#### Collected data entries

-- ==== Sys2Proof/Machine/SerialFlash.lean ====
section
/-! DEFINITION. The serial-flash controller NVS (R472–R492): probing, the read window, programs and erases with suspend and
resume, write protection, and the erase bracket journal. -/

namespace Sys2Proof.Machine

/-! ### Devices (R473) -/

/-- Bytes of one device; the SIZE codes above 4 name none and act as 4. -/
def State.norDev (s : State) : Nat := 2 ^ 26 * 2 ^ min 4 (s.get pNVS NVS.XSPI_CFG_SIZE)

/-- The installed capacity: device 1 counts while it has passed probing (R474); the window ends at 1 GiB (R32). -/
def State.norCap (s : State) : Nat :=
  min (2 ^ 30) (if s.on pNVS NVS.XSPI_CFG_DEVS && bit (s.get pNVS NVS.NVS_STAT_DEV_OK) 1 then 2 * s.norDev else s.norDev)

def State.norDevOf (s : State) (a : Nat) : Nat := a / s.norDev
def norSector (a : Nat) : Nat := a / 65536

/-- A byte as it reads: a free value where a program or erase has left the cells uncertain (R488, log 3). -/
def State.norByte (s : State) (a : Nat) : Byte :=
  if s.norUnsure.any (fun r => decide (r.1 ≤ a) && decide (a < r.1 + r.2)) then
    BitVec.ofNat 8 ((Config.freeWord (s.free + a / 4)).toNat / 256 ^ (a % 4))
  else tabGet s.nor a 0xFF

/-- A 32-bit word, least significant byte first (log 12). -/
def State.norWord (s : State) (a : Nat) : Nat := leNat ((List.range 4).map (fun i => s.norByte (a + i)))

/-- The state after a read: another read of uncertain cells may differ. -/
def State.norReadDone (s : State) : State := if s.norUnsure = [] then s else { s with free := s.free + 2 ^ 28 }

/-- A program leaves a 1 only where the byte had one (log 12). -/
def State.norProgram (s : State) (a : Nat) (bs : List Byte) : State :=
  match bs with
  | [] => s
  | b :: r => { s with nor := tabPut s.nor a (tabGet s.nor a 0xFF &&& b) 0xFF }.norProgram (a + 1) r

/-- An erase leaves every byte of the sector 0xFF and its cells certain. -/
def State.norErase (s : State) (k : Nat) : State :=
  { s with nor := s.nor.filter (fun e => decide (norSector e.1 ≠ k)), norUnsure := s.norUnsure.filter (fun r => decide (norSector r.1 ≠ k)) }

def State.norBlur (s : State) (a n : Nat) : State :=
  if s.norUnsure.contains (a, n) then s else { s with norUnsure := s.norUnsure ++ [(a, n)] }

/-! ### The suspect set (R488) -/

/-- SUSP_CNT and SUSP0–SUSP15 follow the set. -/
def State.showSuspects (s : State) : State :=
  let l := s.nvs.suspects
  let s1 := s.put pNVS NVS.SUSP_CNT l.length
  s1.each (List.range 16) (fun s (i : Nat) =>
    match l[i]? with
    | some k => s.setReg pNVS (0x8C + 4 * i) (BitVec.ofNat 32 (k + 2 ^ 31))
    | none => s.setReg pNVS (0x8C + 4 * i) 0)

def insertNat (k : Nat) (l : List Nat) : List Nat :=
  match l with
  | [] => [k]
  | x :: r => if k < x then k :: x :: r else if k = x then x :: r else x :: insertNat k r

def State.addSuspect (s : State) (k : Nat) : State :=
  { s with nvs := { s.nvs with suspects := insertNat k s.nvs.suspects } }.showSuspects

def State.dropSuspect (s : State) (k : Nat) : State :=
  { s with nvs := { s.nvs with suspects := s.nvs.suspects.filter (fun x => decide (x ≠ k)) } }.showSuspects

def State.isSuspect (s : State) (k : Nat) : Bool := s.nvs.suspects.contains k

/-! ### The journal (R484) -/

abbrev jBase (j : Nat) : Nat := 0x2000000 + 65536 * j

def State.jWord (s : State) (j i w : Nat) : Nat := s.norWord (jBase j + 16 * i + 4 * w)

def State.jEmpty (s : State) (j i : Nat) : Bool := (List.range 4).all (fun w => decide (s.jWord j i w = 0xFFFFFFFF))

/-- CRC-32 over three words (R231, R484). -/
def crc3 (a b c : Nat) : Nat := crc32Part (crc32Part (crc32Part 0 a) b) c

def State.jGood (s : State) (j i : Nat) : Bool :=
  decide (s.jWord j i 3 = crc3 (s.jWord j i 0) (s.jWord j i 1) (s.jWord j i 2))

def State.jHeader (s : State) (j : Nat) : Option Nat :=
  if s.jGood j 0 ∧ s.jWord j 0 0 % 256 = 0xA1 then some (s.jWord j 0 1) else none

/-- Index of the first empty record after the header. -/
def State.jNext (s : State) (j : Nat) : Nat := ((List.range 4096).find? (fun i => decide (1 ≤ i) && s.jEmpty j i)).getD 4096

#### Problem requirements
Could you retype exactly the lines above from the one containing "32 (k + 2 ^ 31))" through the last line of the records, both included, and nothing else?

#### Answer to the problem
    | some k => s.setReg pNVS (0x8C + 4 * i) (BitVec.ofNat 32 (k + 2 ^ 31))
    | none => s.setReg pNVS (0x8C + 4 * i) 0)

def insertNat (k : Nat) (l : List Nat) : List Nat :=
  match l with
  | [] => [k]
  | x :: r => if k < x then k :: x :: r else if k = x then x :: r else x :: insertNat k r

def State.addSuspect (s : State) (k : Nat) : State :=
  { s with nvs := { s.nvs with suspects := insertNat k s.nvs.suspects } }.showSuspects

def State.dropSuspect (s : State) (k : Nat) : State :=
  { s with nvs := { s.nvs with suspects := s.nvs.suspects.filter (fun x => decide (x ≠ k)) } }.showSuspects

def State.isSuspect (s : State) (k : Nat) : Bool := s.nvs.suspects.contains k

/-! ### The journal (R484) -/

abbrev jBase (j : Nat) : Nat := 0x2000000 + 65536 * j

def State.jWord (s : State) (j i w : Nat) : Nat := s.norWord (jBase j + 16 * i + 4 * w)

def State.jEmpty (s : State) (j i : Nat) : Bool := (List.range 4).all (fun w => decide (s.jWord j i w = 0xFFFFFFFF))

/-- CRC-32 over three words (R231, R484). -/
def crc3 (a b c : Nat) : Nat := crc32Part (crc32Part (crc32Part 0 a) b) c

def State.jGood (s : State) (j i : Nat) : Bool :=
  decide (s.jWord j i 3 = crc3 (s.jWord j i 0) (s.jWord j i 1) (s.jWord j i 2))

def State.jHeader (s : State) (j : Nat) : Option Nat :=
  if s.jGood j 0 ∧ s.jWord j 0 0 % 256 = 0xA1 then some (s.jWord j 0 1) else none

/-- Index of the first empty record after the header. -/
def State.jNext (s : State) (j : Nat) : Nat := ((List.range 4096).find? (fun i => decide (1 ≤ i) && s.jEmpty j i)).getD 4096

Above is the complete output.